■ **PROBLEM REQUIREMENTS**: Your job with the data below is to output exactly the lines from the one holding "t.sp = s.sp" down to the one holding "the fields are", both included, and no others.

■ **MATERIALS PROVIDED**:
= = = = =

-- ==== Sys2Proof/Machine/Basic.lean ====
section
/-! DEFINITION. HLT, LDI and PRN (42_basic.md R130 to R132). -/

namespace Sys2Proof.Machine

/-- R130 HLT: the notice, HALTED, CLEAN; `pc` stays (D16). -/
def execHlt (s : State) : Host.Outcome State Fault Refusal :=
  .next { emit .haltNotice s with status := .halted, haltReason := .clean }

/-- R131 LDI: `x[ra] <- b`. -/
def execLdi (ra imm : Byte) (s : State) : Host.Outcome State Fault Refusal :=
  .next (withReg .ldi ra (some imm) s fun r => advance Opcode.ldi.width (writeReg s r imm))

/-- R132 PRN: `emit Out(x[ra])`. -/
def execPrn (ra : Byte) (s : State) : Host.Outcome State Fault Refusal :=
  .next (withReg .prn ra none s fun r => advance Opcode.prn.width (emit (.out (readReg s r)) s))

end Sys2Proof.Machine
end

= = = = =

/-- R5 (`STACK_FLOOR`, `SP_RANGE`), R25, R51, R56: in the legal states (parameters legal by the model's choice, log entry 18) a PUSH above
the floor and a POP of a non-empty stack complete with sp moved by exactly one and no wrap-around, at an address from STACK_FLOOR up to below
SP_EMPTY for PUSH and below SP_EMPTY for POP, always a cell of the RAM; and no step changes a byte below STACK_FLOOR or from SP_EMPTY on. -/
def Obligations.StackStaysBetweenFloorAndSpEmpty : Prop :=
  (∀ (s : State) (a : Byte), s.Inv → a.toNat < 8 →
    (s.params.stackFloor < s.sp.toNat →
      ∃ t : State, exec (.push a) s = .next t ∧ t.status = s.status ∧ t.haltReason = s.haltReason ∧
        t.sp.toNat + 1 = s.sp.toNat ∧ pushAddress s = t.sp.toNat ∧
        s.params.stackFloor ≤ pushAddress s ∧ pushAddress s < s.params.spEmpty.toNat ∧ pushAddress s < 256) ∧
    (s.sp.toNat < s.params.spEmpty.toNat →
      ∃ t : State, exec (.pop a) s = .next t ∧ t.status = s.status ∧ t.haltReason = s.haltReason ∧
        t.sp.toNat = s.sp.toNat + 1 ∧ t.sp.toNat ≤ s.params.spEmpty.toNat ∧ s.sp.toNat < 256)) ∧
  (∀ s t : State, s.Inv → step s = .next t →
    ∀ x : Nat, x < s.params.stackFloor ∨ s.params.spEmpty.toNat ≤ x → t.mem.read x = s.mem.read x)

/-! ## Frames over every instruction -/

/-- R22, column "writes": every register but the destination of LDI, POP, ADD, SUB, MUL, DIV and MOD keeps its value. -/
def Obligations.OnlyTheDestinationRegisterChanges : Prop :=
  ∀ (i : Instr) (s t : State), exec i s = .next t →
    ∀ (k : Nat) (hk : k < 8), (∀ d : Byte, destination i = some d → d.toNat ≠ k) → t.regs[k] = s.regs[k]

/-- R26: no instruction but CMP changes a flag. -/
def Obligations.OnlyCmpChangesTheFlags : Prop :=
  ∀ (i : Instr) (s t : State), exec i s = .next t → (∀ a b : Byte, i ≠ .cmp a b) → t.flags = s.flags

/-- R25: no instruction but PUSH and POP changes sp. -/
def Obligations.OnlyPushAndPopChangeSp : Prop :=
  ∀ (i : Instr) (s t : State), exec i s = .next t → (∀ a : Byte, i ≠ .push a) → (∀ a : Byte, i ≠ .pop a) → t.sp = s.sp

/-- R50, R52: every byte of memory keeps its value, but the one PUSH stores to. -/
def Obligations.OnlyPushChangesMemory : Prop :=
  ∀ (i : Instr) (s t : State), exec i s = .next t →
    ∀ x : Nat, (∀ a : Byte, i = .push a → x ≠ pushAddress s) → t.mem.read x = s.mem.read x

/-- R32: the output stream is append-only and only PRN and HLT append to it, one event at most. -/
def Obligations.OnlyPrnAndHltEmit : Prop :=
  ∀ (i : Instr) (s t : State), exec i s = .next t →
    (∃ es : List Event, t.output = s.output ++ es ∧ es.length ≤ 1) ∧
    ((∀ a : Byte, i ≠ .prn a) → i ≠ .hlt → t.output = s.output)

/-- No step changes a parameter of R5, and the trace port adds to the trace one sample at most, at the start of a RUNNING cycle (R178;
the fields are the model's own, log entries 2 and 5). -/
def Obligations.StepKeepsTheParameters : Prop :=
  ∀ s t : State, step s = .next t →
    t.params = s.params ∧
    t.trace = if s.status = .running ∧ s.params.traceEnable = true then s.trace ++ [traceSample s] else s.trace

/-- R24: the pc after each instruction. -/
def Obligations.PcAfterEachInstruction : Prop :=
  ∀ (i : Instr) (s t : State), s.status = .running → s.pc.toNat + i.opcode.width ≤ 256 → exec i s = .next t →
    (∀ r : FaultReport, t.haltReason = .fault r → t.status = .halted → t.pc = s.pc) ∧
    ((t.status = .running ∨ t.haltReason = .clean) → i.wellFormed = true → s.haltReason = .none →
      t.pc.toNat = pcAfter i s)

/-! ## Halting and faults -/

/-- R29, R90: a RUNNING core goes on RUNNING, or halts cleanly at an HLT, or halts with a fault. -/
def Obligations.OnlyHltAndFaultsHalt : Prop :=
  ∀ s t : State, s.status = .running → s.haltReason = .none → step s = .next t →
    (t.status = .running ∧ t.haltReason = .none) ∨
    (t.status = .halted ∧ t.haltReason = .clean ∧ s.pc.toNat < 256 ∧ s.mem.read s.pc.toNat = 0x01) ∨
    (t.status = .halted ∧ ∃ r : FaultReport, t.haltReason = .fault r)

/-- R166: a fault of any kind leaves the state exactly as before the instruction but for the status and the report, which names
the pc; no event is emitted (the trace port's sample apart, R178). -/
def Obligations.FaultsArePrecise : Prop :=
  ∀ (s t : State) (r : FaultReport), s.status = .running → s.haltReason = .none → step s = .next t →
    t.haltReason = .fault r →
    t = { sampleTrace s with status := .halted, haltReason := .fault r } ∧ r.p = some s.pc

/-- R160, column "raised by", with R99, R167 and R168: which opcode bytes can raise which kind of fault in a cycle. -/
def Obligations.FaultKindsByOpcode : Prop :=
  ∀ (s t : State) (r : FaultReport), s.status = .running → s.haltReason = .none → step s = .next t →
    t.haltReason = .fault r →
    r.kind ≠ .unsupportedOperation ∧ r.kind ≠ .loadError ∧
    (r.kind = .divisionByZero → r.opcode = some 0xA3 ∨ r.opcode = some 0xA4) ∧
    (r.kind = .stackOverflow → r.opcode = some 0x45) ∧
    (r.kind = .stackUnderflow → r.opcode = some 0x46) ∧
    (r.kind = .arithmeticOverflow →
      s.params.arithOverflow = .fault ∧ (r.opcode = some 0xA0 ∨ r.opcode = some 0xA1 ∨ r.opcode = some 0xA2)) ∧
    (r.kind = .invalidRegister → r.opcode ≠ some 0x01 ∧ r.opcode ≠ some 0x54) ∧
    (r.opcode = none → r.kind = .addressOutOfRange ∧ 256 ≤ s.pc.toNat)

= = = = =

■ **WRITTEN RESPONSE**:
  ∀ (i : Instr) (s t : State), exec i s = .next t → (∀ a : Byte, i ≠ .push a) → (∀ a : Byte, i ≠ .pop a) → t.sp = s.sp

/-- R50, R52: every byte of memory keeps its value, but the one PUSH stores to. -/
def Obligations.OnlyPushChangesMemory : Prop :=
  ∀ (i : Instr) (s t : State), exec i s = .next t →
    ∀ x : Nat, (∀ a : Byte, i = .push a → x ≠ pushAddress s) → t.mem.read x = s.mem.read x

/-- R32: the output stream is append-only and only PRN and HLT append to it, one event at most. -/
def Obligations.OnlyPrnAndHltEmit : Prop :=
  ∀ (i : Instr) (s t : State), exec i s = .next t →
    (∃ es : List Event, t.output = s.output ++ es ∧ es.length ≤ 1) ∧
    ((∀ a : Byte, i ≠ .prn a) → i ≠ .hlt → t.output = s.output)

/-- No step changes a parameter of R5, and the trace port adds to the trace one sample at most, at the start of a RUNNING cycle (R178;
the fields are the model's own, log entries 2 and 5). -/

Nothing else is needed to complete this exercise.